* WORK ITEM
Lift out, unaltered, the lines of the material below between the line holding "if s.mgd.winInit.contains n = false" and the line holding "harrowAt := 0, rewrite", counting both.

* TASK INPUTS
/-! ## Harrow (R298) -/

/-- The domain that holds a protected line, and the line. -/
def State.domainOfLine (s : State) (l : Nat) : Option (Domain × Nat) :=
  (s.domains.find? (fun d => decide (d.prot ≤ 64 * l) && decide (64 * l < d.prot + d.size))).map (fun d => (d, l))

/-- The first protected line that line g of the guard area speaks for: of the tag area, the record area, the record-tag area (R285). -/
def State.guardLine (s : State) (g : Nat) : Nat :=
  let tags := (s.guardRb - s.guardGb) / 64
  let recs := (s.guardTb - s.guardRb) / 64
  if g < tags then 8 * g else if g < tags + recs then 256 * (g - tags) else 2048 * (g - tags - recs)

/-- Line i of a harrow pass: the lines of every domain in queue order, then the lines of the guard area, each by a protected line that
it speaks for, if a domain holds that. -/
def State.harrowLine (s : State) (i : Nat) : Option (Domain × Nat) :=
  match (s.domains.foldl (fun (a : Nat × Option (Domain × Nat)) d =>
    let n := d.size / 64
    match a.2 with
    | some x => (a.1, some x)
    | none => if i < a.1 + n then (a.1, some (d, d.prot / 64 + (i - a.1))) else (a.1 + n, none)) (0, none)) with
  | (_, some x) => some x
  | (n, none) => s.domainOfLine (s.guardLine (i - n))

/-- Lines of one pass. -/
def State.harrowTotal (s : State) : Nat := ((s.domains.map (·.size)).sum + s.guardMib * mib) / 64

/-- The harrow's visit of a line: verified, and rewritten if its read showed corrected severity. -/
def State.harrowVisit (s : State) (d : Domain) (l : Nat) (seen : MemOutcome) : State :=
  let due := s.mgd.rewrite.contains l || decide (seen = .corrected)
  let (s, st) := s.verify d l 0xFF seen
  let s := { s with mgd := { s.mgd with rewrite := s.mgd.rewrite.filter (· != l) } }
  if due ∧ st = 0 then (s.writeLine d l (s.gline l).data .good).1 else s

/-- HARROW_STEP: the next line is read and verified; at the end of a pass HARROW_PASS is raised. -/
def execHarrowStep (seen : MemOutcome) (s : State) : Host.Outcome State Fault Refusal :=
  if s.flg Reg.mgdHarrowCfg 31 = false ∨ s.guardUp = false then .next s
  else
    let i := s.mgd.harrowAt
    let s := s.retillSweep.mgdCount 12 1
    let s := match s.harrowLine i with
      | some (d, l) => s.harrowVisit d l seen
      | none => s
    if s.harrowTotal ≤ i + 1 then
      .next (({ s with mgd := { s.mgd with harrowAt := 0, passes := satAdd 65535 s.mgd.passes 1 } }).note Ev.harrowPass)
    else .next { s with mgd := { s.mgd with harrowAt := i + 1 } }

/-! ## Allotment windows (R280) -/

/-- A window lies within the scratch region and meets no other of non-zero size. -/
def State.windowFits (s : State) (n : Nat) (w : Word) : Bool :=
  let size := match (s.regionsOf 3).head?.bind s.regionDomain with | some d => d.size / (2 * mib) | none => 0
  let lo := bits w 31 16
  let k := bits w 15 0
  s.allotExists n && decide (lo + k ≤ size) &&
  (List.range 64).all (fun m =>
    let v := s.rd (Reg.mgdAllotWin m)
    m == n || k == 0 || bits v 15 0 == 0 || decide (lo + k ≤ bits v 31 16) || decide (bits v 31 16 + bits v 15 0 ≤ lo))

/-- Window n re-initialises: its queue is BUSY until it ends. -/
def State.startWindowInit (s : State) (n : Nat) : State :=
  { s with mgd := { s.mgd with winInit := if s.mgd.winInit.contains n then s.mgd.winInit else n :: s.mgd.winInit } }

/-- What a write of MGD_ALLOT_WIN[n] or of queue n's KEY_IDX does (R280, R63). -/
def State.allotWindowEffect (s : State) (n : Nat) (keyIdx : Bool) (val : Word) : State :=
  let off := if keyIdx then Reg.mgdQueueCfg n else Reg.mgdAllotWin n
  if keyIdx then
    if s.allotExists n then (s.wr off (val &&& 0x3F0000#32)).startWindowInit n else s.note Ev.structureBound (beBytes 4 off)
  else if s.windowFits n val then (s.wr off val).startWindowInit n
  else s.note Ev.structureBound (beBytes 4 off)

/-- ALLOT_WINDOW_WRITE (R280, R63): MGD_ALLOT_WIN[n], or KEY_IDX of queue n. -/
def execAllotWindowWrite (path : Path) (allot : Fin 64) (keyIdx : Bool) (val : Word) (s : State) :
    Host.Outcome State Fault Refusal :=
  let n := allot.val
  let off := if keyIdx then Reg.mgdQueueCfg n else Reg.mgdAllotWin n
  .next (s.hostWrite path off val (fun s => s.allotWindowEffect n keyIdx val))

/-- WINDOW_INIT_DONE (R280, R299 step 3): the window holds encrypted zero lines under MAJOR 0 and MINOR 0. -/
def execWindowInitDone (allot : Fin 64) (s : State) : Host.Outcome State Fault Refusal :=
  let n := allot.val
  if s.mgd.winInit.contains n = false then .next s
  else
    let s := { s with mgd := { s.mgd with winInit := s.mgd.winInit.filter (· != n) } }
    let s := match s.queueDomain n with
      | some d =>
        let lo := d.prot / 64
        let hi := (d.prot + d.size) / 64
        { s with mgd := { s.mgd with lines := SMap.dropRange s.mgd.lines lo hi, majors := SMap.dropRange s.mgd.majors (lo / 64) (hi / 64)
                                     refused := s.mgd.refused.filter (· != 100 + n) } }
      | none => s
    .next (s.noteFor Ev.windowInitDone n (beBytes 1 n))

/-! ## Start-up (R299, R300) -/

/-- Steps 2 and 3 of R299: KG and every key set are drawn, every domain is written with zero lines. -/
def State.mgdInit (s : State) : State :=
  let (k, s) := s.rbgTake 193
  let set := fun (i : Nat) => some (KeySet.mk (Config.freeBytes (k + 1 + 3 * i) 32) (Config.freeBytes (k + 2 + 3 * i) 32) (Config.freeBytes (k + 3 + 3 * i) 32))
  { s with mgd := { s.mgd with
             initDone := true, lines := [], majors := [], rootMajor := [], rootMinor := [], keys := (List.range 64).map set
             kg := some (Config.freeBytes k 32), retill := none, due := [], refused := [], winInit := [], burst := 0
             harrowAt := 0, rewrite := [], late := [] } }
--
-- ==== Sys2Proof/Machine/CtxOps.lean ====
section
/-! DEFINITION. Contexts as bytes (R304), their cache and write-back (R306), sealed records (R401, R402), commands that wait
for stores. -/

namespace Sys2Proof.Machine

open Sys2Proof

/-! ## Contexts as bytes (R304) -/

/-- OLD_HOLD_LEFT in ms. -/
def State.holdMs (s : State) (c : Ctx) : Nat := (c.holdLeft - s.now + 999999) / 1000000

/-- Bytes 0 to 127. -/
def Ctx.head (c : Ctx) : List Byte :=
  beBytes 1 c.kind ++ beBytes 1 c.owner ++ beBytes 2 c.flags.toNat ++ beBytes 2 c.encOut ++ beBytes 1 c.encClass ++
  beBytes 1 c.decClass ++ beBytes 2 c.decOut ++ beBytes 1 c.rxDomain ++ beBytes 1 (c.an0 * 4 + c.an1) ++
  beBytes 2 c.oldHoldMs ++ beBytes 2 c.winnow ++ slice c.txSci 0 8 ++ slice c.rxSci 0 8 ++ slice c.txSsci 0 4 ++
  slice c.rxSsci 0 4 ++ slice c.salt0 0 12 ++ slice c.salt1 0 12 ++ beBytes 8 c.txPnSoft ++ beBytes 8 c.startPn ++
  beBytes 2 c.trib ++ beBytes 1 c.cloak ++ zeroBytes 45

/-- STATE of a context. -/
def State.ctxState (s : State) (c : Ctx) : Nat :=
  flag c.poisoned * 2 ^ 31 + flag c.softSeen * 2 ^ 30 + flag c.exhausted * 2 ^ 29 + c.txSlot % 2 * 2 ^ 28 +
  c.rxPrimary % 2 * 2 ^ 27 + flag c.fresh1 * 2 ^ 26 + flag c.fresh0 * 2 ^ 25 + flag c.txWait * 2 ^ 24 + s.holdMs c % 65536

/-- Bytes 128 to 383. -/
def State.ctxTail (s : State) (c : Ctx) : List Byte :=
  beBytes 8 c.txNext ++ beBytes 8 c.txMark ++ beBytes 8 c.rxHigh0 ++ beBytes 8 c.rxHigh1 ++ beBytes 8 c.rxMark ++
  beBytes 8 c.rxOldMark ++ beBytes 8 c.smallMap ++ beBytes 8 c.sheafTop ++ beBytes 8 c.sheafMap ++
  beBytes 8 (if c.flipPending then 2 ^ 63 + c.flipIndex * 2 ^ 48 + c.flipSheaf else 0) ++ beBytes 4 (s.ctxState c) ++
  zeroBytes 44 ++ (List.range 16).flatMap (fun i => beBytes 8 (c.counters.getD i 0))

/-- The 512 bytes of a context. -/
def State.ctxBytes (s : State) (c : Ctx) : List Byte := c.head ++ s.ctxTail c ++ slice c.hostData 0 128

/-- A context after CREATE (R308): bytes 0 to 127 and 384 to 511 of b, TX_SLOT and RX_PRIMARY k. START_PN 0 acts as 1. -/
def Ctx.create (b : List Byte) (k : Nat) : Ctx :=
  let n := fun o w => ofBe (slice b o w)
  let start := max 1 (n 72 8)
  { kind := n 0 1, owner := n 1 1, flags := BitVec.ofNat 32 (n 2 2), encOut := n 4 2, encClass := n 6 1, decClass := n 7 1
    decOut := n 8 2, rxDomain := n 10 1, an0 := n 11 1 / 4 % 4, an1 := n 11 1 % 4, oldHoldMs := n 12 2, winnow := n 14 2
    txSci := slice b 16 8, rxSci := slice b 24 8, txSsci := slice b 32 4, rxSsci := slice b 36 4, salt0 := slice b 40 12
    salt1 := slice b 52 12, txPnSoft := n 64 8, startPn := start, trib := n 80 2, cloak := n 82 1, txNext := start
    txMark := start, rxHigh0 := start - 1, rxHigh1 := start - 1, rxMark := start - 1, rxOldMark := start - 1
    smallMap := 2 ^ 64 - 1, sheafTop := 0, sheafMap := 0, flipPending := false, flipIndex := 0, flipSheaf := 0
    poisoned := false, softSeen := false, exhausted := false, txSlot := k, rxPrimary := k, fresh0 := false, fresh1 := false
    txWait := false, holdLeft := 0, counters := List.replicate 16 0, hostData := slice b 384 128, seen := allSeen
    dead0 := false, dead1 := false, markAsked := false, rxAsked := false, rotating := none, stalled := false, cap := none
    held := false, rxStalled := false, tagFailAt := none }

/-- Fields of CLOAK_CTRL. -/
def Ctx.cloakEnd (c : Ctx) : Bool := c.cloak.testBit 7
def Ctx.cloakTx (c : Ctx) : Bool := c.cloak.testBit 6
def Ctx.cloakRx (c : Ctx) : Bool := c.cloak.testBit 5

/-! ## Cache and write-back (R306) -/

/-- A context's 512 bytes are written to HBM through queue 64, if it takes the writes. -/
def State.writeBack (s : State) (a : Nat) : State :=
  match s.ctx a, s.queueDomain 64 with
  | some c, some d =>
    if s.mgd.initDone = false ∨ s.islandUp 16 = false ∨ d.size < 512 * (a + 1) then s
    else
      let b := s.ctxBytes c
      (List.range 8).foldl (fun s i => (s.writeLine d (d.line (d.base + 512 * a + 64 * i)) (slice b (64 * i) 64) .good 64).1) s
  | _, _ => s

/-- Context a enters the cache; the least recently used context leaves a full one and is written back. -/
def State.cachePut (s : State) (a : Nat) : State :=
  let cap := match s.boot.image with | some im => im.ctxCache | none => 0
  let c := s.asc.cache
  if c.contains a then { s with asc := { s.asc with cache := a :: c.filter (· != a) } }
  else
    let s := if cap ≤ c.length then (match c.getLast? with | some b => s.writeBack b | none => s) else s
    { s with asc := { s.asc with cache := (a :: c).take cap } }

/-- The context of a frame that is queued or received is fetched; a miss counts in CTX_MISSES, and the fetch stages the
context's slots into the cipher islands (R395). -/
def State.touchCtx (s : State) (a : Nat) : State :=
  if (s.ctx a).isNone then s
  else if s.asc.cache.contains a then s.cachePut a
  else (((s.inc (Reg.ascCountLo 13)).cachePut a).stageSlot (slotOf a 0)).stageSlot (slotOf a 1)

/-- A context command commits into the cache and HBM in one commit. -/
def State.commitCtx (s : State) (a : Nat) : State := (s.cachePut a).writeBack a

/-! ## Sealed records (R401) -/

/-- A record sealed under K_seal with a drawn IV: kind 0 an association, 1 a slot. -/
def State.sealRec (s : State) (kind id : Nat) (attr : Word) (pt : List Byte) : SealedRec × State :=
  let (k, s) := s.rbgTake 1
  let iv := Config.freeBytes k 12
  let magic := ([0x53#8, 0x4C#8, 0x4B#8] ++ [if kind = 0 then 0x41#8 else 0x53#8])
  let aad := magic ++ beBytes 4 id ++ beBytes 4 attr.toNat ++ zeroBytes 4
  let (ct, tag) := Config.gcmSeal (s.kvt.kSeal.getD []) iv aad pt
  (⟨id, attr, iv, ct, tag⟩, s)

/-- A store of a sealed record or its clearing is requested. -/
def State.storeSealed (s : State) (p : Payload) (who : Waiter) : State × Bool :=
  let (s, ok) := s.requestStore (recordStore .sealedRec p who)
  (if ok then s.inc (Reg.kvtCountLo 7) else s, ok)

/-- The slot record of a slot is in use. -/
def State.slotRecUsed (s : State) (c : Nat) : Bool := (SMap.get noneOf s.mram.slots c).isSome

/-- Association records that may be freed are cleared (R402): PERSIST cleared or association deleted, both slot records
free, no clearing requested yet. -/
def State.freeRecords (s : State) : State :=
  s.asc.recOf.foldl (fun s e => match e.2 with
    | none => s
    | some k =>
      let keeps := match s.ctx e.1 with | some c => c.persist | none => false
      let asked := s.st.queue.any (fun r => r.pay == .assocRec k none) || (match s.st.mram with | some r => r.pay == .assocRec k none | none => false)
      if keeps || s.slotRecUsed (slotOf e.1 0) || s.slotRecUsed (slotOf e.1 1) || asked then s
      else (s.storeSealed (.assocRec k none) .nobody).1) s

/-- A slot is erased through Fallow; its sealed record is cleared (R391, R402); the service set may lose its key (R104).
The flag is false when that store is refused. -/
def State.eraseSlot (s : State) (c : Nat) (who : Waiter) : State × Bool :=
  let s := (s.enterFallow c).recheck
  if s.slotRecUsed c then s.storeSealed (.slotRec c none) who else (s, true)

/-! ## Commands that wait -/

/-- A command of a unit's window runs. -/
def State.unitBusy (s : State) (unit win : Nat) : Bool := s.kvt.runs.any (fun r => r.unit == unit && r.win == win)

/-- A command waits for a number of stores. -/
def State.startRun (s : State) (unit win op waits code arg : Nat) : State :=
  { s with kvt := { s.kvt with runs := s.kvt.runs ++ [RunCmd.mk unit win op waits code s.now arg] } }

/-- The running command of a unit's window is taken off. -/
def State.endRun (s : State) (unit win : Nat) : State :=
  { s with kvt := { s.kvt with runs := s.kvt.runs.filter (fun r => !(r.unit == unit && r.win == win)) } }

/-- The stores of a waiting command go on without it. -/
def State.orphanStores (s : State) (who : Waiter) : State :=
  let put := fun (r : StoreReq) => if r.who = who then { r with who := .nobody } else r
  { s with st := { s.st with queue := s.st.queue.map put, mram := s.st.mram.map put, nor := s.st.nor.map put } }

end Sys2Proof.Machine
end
--
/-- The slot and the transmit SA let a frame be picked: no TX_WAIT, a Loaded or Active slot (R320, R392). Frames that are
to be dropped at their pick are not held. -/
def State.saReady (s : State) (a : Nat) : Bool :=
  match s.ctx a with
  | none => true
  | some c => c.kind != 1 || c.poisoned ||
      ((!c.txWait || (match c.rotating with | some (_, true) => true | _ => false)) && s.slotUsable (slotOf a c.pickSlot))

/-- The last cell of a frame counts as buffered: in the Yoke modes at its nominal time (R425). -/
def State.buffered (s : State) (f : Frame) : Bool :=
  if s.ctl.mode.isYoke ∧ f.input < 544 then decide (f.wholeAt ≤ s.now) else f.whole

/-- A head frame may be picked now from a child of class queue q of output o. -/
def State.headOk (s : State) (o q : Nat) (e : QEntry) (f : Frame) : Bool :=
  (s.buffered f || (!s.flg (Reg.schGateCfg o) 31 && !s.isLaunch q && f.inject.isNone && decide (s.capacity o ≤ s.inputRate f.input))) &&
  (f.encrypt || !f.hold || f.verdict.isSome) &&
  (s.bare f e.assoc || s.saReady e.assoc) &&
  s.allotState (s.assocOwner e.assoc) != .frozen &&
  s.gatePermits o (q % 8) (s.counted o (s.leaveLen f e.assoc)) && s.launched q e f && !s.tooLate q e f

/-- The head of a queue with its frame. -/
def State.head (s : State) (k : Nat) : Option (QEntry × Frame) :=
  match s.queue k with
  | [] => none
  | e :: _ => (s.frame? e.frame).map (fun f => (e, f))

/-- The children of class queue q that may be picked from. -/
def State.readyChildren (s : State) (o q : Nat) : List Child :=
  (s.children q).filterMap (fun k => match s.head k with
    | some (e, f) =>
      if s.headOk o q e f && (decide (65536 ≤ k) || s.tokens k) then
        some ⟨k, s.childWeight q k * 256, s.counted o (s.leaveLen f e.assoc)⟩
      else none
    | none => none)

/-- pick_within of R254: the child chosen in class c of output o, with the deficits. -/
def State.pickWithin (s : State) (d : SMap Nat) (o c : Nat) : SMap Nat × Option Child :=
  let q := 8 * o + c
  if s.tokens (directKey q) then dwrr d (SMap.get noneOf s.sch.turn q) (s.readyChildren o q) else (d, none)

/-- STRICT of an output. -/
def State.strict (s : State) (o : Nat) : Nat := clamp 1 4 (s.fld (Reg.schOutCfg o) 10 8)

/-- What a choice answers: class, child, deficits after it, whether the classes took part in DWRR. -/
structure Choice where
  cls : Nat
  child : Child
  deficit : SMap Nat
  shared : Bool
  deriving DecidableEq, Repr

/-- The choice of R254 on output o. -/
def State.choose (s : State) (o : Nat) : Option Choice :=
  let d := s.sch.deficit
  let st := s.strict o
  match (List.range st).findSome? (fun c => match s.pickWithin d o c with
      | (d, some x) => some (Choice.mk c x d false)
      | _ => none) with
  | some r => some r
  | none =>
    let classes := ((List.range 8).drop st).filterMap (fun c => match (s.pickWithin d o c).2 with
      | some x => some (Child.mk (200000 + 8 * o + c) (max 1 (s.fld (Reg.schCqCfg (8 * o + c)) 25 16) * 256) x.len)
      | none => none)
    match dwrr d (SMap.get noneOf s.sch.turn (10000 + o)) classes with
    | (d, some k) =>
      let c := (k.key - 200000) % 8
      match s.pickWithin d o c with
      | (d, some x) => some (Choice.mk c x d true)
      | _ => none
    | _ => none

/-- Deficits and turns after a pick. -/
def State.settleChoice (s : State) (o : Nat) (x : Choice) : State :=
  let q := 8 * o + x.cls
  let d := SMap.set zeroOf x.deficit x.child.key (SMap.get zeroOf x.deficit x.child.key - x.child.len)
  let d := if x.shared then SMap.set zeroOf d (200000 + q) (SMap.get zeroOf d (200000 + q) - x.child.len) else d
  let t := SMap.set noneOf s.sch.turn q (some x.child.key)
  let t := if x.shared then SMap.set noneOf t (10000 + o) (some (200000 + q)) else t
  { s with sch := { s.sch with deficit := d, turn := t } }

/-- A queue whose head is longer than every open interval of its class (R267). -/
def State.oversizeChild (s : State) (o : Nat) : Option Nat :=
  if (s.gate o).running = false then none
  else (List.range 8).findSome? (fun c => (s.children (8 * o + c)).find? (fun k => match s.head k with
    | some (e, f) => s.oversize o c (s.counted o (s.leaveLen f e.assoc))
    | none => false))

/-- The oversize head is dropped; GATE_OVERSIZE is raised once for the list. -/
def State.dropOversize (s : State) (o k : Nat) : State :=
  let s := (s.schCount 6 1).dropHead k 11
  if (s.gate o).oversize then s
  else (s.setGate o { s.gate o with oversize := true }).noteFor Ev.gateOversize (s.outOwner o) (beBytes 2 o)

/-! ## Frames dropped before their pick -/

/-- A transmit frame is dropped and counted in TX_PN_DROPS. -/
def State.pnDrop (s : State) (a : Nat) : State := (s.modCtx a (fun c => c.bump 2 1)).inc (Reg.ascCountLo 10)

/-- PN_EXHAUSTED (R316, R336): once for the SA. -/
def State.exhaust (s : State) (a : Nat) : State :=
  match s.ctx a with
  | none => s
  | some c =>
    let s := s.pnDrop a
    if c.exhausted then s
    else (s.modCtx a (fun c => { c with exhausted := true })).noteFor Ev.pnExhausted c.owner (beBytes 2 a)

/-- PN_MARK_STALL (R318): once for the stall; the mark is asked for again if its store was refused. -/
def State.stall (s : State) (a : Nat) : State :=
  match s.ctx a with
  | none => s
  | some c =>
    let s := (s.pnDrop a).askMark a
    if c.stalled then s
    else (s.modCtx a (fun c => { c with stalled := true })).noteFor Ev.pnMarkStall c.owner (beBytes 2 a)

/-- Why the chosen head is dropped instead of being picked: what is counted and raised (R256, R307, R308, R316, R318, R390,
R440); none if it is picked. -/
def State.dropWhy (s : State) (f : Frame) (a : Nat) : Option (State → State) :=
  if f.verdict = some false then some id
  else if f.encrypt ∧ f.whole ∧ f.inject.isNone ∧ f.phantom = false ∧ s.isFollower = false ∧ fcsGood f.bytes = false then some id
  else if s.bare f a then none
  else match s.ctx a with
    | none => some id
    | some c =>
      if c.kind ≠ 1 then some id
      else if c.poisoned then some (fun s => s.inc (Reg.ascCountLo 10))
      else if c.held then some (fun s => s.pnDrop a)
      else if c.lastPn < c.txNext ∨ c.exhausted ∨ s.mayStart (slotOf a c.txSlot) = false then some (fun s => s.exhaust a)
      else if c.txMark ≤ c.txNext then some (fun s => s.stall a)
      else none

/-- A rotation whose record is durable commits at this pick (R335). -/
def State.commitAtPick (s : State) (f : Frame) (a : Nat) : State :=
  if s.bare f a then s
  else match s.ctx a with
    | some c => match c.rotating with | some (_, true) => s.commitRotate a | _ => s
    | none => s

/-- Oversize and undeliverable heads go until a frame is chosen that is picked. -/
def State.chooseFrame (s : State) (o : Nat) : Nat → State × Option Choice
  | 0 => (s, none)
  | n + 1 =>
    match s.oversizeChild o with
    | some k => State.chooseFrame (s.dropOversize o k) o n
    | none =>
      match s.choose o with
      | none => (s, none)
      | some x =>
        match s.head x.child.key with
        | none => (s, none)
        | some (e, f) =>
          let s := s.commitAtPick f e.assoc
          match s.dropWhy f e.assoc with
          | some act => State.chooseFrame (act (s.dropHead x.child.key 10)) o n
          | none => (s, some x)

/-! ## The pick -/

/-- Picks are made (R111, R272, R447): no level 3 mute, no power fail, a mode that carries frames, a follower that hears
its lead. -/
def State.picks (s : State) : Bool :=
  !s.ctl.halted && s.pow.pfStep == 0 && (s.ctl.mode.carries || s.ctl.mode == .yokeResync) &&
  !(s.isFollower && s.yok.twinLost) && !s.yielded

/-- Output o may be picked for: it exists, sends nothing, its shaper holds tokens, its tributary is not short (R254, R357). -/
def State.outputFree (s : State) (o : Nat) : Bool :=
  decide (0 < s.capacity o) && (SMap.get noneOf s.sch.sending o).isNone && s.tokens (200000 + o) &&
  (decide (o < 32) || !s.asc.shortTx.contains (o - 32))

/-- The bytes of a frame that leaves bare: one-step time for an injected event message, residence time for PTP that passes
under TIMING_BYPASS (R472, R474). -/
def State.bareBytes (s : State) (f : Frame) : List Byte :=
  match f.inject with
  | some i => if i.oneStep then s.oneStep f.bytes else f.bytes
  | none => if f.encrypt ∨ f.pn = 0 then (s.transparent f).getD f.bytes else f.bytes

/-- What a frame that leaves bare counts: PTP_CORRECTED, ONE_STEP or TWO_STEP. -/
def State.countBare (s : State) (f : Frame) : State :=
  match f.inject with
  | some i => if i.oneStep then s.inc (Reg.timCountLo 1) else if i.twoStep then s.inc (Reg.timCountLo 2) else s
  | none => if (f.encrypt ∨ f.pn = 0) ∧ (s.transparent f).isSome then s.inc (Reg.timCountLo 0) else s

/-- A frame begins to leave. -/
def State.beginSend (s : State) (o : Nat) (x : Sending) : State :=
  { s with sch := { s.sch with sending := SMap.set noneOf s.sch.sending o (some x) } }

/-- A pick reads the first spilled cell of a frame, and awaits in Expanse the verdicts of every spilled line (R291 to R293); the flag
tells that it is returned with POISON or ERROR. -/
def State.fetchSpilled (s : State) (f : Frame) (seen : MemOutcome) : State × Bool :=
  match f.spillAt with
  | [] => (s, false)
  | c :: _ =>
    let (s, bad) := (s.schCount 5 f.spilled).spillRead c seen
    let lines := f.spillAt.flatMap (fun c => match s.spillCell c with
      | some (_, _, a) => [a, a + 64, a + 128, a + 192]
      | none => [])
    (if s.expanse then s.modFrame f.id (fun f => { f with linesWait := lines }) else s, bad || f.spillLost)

* RESPONSE TO THE TASK
  if s.mgd.winInit.contains n = false then .next s
  else
    let s := { s with mgd := { s.mgd with winInit := s.mgd.winInit.filter (· != n) } }
    let s := match s.queueDomain n with
      | some d =>
        let lo := d.prot / 64
        let hi := (d.prot + d.size) / 64
        { s with mgd := { s.mgd with lines := SMap.dropRange s.mgd.lines lo hi, majors := SMap.dropRange s.mgd.majors (lo / 64) (hi / 64)
                                     refused := s.mgd.refused.filter (· != 100 + n) } }
      | none => s
    .next (s.noteFor Ev.windowInitDone n (beBytes 1 n))

/-! ## Start-up (R299, R300) -/

/-- Steps 2 and 3 of R299: KG and every key set are drawn, every domain is written with zero lines. -/
def State.mgdInit (s : State) : State :=
  let (k, s) := s.rbgTake 193
  let set := fun (i : Nat) => some (KeySet.mk (Config.freeBytes (k + 1 + 3 * i) 32) (Config.freeBytes (k + 2 + 3 * i) 32) (Config.freeBytes (k + 3 + 3 * i) 32))
  { s with mgd := { s.mgd with
             initDone := true, lines := [], majors := [], rootMajor := [], rootMinor := [], keys := (List.range 64).map set
             kg := some (Config.freeBytes k 32), retill := none, due := [], refused := [], winInit := [], burst := 0
             harrowAt := 0, rewrite := [], late := [] } }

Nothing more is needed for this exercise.